What you should do:
After locating the line that contains "(s.markRan c).cell j" in the data below, set down exactly that line and each one after it through the line that contains "have h1 : (allRegions.any", and nothing more.

Dataset:
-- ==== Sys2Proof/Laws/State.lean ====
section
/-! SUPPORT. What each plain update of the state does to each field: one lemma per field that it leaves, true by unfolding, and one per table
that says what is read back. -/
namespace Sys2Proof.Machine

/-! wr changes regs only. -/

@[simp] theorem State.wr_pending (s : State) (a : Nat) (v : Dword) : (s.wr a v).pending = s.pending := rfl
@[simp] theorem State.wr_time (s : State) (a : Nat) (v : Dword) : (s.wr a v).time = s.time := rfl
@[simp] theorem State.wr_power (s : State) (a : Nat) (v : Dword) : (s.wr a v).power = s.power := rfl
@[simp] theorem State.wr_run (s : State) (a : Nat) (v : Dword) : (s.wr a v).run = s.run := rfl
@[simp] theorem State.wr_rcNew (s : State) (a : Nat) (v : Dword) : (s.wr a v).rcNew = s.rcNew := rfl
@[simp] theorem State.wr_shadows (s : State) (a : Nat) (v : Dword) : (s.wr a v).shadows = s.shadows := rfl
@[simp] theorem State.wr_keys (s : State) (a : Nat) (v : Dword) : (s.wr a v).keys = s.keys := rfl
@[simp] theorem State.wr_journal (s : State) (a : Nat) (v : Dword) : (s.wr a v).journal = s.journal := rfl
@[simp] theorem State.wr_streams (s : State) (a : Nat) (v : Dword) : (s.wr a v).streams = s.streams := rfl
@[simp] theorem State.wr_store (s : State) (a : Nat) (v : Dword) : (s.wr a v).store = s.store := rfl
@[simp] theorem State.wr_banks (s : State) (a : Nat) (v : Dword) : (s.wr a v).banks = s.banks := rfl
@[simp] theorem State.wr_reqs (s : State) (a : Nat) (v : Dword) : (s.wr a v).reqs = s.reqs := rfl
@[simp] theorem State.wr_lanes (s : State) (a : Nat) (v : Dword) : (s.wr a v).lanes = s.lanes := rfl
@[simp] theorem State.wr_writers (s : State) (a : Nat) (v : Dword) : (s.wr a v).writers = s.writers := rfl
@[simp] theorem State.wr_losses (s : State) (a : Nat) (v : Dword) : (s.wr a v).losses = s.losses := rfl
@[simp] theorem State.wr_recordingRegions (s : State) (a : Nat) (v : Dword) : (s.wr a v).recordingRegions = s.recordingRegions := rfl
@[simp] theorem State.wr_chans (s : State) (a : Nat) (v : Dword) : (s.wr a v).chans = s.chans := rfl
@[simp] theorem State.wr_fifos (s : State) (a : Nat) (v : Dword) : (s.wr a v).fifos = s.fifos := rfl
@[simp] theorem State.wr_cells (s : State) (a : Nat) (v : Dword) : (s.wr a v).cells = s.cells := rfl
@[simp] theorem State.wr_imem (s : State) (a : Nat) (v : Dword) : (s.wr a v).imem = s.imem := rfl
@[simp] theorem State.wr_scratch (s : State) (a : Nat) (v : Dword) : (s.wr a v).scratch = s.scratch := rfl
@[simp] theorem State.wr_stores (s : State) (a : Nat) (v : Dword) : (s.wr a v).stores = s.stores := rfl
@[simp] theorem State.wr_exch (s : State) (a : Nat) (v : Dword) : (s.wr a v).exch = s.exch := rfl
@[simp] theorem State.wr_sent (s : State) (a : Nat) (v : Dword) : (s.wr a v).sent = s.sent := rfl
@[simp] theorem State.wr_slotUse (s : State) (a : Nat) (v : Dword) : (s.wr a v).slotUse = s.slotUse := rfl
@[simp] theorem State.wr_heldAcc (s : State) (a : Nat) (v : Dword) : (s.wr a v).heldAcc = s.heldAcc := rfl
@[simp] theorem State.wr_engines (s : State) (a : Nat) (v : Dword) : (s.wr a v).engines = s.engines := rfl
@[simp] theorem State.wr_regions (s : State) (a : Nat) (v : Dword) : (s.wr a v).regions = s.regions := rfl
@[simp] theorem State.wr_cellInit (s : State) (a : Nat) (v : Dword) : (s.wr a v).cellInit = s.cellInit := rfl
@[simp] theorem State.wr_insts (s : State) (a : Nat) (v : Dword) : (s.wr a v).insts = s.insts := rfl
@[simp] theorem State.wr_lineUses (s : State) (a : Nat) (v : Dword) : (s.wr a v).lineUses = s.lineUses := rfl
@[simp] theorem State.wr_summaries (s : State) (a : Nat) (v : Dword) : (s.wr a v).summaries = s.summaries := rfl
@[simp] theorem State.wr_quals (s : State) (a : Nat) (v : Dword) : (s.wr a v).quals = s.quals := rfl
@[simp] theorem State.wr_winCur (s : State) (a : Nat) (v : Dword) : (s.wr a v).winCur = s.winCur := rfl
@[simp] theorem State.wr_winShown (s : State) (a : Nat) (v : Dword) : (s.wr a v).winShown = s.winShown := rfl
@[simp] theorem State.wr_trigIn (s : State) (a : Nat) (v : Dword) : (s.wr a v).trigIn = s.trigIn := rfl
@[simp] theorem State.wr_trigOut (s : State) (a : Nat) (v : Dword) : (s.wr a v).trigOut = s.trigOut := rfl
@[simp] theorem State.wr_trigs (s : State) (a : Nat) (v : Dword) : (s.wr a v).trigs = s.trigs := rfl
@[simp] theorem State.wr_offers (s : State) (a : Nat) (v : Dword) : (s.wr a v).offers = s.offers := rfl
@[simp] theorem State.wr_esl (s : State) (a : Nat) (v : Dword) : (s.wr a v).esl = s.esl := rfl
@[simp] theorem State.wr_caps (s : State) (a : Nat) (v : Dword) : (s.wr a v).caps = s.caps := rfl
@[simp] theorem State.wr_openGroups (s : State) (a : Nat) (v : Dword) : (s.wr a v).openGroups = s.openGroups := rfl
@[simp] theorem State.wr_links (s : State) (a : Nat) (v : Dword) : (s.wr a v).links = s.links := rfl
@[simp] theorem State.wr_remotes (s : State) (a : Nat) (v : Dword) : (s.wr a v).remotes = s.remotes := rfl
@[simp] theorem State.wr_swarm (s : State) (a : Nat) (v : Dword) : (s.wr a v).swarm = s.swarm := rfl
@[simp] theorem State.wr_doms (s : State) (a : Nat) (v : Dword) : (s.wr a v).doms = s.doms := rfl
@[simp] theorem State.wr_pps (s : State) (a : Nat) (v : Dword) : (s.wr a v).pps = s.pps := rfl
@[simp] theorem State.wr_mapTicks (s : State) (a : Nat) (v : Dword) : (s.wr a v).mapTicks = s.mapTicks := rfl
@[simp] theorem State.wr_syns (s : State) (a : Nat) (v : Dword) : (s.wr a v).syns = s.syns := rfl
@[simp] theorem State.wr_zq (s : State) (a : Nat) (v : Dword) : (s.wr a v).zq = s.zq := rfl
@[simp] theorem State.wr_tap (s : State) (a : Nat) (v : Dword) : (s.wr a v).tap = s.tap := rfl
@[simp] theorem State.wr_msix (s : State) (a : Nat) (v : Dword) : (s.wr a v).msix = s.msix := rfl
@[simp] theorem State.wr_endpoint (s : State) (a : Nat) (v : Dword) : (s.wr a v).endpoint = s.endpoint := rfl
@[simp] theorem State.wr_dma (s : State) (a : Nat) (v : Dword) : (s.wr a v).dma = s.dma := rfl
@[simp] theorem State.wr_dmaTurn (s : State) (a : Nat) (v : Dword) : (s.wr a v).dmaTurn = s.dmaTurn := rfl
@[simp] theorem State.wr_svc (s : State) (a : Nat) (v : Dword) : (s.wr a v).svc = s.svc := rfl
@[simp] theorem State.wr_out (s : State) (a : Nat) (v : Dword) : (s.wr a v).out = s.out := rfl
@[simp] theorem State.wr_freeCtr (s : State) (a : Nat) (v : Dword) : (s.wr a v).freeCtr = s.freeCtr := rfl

--

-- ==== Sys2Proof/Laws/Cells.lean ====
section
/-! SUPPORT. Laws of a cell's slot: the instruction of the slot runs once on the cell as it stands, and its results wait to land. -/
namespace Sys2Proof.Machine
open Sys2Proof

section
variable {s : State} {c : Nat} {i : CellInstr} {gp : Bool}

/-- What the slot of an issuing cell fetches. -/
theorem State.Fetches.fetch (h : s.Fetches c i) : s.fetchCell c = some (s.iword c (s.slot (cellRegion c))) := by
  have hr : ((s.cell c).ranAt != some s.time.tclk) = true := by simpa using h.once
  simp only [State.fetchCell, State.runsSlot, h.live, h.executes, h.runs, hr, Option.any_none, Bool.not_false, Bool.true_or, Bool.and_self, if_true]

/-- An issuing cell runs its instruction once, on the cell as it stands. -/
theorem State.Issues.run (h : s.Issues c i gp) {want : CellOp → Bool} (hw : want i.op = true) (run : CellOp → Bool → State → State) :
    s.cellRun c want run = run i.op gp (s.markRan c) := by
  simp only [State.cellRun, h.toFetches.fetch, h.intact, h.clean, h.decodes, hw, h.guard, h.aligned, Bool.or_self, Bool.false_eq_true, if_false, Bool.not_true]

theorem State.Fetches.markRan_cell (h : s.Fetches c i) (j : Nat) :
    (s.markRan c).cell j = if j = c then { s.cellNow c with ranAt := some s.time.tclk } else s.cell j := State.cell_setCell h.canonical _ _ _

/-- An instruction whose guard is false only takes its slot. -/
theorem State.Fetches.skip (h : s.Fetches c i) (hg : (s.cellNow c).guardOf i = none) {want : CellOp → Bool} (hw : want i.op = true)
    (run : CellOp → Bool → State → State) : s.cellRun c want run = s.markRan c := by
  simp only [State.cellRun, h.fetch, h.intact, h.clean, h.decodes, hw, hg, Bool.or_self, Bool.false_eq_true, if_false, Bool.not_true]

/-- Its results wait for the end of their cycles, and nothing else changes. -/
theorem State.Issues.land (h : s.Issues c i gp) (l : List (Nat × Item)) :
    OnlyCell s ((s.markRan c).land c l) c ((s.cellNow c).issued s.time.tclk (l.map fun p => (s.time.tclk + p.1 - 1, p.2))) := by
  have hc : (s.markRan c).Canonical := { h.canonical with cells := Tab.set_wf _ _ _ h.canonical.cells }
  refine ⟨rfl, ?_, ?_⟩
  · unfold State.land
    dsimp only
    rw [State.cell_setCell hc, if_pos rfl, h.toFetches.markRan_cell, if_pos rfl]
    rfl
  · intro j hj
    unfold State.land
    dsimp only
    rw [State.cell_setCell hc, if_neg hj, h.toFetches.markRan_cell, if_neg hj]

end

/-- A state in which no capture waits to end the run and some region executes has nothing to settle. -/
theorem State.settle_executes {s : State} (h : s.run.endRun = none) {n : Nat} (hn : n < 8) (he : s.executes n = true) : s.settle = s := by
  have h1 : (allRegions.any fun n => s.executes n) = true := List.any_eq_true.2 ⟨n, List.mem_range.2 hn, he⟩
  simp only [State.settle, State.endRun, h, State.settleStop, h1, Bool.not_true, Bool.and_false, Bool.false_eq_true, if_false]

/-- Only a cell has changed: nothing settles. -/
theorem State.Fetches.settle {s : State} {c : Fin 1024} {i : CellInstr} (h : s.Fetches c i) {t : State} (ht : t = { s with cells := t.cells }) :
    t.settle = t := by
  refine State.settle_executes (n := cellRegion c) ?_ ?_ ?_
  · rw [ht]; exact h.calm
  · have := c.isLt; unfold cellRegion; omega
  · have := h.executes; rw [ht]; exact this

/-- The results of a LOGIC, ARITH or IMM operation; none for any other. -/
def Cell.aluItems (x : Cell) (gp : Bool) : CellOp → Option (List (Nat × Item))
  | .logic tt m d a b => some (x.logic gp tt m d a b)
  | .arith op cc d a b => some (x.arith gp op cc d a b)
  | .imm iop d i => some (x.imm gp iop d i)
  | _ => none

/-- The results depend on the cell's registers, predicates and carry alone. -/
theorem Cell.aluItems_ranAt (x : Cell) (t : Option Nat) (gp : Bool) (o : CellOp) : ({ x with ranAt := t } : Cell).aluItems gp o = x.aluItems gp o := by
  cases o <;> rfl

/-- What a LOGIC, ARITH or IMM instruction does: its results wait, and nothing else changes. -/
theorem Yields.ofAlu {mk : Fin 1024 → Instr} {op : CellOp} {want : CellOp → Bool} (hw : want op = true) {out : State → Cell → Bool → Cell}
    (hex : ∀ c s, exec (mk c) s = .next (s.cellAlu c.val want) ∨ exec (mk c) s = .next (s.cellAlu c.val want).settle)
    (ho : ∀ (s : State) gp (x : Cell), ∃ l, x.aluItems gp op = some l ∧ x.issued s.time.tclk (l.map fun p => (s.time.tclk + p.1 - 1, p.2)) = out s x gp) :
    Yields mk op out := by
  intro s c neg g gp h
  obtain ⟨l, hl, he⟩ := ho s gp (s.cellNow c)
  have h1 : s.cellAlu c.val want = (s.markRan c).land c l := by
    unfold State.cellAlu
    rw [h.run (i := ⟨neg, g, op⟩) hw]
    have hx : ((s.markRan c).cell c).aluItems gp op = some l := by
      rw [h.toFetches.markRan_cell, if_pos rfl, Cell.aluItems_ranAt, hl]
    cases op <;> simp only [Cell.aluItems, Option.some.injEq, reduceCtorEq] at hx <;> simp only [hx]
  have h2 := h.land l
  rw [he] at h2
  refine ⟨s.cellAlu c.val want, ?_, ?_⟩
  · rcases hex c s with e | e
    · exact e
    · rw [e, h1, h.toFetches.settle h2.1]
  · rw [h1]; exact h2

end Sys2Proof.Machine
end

--

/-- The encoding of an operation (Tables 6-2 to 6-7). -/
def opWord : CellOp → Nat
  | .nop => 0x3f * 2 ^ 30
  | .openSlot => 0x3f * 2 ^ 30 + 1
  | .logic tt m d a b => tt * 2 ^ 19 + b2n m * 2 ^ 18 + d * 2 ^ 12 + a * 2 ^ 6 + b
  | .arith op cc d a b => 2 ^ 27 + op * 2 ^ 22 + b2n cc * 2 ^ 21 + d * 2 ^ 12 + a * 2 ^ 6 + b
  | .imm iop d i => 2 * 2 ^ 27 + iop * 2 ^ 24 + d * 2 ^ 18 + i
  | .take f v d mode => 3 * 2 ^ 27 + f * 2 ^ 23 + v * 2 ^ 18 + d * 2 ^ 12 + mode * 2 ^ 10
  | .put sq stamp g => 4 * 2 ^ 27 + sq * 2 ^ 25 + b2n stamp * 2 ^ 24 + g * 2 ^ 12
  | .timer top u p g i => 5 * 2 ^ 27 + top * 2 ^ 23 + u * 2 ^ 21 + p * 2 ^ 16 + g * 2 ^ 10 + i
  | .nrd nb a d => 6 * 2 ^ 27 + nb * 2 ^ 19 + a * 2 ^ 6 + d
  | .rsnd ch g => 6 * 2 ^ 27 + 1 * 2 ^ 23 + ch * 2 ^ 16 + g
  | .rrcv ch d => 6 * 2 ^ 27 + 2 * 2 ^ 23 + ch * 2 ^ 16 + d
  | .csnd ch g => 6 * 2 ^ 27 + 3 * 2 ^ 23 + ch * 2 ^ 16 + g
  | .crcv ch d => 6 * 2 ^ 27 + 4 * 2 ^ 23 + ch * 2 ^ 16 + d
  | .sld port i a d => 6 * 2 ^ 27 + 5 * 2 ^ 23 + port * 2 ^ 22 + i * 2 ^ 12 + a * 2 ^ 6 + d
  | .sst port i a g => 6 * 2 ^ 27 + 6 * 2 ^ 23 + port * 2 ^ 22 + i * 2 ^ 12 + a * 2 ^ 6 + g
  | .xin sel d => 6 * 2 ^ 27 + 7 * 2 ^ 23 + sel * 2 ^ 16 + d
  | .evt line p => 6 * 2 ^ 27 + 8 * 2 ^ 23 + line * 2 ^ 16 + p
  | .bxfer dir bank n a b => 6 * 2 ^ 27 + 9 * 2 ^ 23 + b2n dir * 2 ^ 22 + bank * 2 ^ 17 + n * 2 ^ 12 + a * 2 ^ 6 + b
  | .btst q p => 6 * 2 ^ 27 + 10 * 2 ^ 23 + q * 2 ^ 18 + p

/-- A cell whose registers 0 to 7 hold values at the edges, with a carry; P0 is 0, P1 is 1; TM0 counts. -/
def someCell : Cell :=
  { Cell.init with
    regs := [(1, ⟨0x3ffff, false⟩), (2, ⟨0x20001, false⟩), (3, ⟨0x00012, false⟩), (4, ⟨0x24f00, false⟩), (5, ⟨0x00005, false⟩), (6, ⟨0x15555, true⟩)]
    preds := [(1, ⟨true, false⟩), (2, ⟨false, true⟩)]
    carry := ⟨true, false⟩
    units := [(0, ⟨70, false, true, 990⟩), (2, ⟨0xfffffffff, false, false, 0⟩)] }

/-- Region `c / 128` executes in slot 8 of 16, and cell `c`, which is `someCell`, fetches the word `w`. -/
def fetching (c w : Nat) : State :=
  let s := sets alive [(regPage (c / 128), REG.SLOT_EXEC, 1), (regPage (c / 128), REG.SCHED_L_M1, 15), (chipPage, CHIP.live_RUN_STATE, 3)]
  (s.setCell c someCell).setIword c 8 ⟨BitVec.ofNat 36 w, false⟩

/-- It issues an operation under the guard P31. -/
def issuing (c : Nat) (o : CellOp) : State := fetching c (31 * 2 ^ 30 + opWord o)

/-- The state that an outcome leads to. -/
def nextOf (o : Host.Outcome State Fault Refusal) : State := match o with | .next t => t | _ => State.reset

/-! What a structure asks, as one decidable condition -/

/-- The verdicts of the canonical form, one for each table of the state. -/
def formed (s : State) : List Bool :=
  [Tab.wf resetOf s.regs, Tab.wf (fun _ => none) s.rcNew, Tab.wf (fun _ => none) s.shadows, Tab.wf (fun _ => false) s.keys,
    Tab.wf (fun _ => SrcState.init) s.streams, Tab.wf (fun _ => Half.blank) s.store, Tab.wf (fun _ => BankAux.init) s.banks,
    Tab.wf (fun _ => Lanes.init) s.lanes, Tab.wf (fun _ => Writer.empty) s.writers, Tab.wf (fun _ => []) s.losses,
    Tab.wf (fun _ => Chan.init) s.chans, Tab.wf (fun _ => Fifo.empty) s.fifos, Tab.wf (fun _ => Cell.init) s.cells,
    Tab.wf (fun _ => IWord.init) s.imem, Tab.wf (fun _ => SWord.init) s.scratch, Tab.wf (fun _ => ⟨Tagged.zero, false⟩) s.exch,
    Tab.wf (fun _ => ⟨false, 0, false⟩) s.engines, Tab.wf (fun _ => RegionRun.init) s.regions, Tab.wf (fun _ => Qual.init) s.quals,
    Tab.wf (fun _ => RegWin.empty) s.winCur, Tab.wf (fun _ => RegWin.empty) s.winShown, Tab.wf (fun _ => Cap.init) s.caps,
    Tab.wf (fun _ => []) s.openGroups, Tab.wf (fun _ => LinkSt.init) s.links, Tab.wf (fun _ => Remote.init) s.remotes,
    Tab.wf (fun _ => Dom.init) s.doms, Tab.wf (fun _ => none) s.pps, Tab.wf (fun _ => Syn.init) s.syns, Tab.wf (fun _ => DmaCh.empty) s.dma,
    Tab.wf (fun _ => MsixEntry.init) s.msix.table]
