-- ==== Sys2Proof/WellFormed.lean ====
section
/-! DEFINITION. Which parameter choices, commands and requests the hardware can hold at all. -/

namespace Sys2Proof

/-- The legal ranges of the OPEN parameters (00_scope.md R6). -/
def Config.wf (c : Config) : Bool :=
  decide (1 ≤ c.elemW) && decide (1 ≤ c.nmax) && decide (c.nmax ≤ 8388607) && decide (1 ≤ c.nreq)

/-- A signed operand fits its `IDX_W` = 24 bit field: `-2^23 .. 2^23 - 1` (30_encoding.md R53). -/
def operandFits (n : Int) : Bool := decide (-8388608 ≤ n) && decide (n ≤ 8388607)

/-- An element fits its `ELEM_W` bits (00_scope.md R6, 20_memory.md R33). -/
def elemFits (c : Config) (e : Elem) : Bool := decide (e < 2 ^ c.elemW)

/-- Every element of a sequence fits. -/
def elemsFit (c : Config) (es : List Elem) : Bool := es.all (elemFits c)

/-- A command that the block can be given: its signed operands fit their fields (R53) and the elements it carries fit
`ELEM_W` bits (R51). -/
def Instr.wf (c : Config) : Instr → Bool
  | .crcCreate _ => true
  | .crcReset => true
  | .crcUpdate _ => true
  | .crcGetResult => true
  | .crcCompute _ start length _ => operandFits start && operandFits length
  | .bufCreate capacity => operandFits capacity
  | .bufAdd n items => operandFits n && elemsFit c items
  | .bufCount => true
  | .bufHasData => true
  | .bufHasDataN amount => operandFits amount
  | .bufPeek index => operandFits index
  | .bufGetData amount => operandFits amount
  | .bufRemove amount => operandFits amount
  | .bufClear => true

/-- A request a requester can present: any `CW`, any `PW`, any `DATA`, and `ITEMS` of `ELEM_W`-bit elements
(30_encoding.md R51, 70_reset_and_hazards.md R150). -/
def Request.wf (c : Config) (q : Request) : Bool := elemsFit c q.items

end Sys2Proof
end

Response to the task:
    (s.markRan c).cell j = if j = c then { s.cellNow c with ranAt := some s.time.tclk } else s.cell j := State.cell_setCell h.canonical _ _ _

/-- An instruction whose guard is false only takes its slot. -/
theorem State.Fetches.skip (h : s.Fetches c i) (hg : (s.cellNow c).guardOf i = none) {want : CellOp → Bool} (hw : want i.op = true)
    (run : CellOp → Bool → State → State) : s.cellRun c want run = s.markRan c := by
  simp only [State.cellRun, h.fetch, h.intact, h.clean, h.decodes, hw, hg, Bool.or_self, Bool.false_eq_true, if_false, Bool.not_true]

/-- Its results wait for the end of their cycles, and nothing else changes. -/
theorem State.Issues.land (h : s.Issues c i gp) (l : List (Nat × Item)) :
    OnlyCell s ((s.markRan c).land c l) c ((s.cellNow c).issued s.time.tclk (l.map fun p => (s.time.tclk + p.1 - 1, p.2))) := by
  have hc : (s.markRan c).Canonical := { h.canonical with cells := Tab.set_wf _ _ _ h.canonical.cells }
  refine ⟨rfl, ?_, ?_⟩
  · unfold State.land
    dsimp only
    rw [State.cell_setCell hc, if_pos rfl, h.toFetches.markRan_cell, if_pos rfl]
    rfl
  · intro j hj
    unfold State.land
    dsimp only
    rw [State.cell_setCell hc, if_neg hj, h.toFetches.markRan_cell, if_neg hj]

end

/-- A state in which no capture waits to end the run and some region executes has nothing to settle. -/
theorem State.settle_executes {s : State} (h : s.run.endRun = none) {n : Nat} (hn : n < 8) (he : s.executes n = true) : s.settle = s := by
  have h1 : (allRegions.any fun n => s.executes n) = true := List.any_eq_true.2 ⟨n, List.mem_range.2 hn, he⟩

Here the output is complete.